YOUR INSTRUCTIONS: In the entries that follow, find the line containing "cases p <;> rfl", then output exactly every line from the first through that one.

Excerpts from a dataset
================

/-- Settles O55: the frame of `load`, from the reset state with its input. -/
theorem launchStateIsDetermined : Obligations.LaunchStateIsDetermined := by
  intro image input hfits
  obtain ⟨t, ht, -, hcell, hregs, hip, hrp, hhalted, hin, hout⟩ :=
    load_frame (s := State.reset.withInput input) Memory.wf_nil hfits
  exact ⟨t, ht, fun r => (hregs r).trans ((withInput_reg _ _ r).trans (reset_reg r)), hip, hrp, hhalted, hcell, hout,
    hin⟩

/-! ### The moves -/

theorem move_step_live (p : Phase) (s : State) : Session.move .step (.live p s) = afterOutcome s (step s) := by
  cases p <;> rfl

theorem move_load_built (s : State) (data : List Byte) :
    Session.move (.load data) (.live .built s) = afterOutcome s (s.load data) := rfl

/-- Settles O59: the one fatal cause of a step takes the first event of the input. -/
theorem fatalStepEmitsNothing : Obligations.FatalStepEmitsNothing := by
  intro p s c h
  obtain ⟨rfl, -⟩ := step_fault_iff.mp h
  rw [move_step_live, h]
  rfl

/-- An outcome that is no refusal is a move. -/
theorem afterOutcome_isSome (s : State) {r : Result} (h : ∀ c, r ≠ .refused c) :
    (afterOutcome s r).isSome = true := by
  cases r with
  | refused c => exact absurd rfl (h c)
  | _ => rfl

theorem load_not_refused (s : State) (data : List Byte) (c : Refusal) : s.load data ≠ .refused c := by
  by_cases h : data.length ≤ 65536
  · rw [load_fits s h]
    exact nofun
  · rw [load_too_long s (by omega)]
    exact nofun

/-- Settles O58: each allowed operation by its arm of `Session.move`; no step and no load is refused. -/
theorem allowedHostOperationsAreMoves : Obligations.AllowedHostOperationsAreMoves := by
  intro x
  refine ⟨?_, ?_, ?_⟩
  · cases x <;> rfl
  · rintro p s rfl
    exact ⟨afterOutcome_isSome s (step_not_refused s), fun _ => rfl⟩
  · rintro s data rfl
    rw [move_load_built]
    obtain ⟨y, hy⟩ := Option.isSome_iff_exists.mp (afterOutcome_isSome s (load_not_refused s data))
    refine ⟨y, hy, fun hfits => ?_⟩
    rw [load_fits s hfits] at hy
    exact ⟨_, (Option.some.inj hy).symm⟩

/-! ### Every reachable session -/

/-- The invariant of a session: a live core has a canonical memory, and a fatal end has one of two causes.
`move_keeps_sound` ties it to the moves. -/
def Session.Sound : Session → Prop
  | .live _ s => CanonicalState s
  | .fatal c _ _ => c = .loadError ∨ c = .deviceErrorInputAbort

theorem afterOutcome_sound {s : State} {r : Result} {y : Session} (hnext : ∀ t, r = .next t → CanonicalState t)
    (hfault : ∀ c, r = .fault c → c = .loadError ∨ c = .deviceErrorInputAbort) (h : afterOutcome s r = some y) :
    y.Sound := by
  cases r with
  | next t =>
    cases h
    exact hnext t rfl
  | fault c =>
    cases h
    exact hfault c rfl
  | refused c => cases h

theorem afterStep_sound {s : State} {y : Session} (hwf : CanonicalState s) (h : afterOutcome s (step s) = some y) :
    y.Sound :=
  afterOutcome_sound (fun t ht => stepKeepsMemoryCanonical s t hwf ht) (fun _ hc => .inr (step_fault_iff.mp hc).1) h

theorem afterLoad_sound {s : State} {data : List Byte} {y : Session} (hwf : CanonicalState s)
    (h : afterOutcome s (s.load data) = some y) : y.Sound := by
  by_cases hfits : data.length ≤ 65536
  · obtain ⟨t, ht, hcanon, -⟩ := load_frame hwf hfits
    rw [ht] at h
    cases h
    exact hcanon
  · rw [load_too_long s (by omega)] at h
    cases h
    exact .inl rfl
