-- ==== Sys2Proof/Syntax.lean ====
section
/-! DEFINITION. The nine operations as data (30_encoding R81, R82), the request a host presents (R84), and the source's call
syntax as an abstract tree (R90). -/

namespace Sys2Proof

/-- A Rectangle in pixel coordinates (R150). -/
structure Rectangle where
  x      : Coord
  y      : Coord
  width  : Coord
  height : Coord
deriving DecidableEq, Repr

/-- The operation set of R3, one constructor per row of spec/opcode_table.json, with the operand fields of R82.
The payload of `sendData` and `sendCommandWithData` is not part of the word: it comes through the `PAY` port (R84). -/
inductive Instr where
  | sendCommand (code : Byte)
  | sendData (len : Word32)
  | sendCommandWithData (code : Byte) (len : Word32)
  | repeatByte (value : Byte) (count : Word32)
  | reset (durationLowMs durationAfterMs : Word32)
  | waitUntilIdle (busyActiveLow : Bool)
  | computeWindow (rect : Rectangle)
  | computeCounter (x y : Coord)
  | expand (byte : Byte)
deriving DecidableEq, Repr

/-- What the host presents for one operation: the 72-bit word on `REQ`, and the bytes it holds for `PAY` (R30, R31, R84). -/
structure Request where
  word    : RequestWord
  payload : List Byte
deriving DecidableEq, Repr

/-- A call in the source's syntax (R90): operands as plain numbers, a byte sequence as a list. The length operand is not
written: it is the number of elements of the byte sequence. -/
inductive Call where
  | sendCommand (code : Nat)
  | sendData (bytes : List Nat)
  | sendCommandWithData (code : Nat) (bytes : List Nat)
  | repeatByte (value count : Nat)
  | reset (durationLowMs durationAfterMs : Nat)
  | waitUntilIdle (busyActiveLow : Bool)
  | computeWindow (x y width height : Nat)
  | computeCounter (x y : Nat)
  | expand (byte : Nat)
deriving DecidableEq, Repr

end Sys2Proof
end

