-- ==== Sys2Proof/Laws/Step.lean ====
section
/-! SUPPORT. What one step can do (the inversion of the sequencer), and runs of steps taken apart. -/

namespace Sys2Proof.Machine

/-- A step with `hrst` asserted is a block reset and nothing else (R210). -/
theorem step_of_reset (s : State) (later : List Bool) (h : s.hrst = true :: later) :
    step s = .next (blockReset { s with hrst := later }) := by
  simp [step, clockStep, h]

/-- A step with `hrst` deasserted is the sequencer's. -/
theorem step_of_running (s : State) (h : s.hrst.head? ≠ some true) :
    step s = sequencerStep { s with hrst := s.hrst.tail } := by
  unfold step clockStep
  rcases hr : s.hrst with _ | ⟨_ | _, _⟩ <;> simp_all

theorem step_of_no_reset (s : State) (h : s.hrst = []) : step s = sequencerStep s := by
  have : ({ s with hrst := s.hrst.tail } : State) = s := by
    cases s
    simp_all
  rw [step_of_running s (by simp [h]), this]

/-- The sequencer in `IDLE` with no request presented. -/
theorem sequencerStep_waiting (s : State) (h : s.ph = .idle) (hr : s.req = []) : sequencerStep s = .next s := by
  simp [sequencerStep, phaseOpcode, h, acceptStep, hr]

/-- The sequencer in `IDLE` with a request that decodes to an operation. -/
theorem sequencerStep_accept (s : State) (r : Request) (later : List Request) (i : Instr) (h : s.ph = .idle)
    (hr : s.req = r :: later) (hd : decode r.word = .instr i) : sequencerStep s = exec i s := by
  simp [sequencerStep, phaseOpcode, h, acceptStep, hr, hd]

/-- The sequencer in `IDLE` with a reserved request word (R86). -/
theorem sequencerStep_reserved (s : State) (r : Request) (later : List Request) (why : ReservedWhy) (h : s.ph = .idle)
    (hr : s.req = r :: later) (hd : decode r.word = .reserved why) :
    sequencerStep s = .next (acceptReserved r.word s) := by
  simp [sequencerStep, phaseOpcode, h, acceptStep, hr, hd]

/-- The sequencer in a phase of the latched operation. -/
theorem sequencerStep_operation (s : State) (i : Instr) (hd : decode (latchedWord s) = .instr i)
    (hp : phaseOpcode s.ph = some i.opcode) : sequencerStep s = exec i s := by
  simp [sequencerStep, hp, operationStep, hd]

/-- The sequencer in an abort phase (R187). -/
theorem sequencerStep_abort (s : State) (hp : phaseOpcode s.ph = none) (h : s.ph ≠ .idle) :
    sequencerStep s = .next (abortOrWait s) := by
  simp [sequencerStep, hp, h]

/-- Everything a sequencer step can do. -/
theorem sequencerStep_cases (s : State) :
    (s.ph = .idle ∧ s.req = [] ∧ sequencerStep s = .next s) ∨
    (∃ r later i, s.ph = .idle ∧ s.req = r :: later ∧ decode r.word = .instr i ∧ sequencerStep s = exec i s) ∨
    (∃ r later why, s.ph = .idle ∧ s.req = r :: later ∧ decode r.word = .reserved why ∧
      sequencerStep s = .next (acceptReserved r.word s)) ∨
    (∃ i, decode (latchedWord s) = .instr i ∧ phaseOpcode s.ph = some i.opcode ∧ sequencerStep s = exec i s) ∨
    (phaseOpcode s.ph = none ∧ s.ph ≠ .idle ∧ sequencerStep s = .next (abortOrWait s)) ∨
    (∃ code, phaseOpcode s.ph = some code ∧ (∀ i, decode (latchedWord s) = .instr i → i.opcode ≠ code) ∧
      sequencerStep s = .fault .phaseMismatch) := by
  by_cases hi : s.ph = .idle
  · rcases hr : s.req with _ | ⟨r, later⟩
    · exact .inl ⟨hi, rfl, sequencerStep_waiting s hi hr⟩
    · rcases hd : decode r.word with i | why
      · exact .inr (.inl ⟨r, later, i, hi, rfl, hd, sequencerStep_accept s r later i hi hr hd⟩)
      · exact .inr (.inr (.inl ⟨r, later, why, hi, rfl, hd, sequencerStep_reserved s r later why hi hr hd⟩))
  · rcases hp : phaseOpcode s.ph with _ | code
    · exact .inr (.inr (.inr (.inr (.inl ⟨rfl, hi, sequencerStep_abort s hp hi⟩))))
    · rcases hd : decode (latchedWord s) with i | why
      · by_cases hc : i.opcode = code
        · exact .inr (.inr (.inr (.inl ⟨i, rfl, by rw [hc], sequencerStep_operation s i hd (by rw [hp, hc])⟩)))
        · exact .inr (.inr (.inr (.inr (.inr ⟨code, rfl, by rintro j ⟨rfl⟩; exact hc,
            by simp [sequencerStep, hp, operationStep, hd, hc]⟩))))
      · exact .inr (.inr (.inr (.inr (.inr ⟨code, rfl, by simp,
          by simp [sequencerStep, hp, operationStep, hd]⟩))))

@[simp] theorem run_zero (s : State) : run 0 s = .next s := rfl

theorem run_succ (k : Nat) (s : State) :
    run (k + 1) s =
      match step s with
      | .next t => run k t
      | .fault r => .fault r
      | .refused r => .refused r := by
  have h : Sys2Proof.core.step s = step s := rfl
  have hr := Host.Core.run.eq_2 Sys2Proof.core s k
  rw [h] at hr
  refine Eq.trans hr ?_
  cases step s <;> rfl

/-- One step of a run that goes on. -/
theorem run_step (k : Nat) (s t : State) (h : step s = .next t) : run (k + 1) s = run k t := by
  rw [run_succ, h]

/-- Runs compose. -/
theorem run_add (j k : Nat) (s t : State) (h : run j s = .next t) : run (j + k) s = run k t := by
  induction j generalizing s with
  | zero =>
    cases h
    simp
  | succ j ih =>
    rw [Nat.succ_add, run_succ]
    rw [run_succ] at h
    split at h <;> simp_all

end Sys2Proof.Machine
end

================

SOLUTION TO THIS EXERCISE:
/-- Settles O55: the frame of `load`, from the reset state with its input. -/
theorem launchStateIsDetermined : Obligations.LaunchStateIsDetermined := by
  intro image input hfits
  obtain ⟨t, ht, -, hcell, hregs, hip, hrp, hhalted, hin, hout⟩ :=
    load_frame (s := State.reset.withInput input) Memory.wf_nil hfits
  exact ⟨t, ht, fun r => (hregs r).trans ((withInput_reg _ _ r).trans (reset_reg r)), hip, hrp, hhalted, hcell, hout,
    hin⟩

/-! ### The moves -/

theorem move_step_live (p : Phase) (s : State) : Session.move .step (.live p s) = afterOutcome s (step s) := by
  cases p <;> rfl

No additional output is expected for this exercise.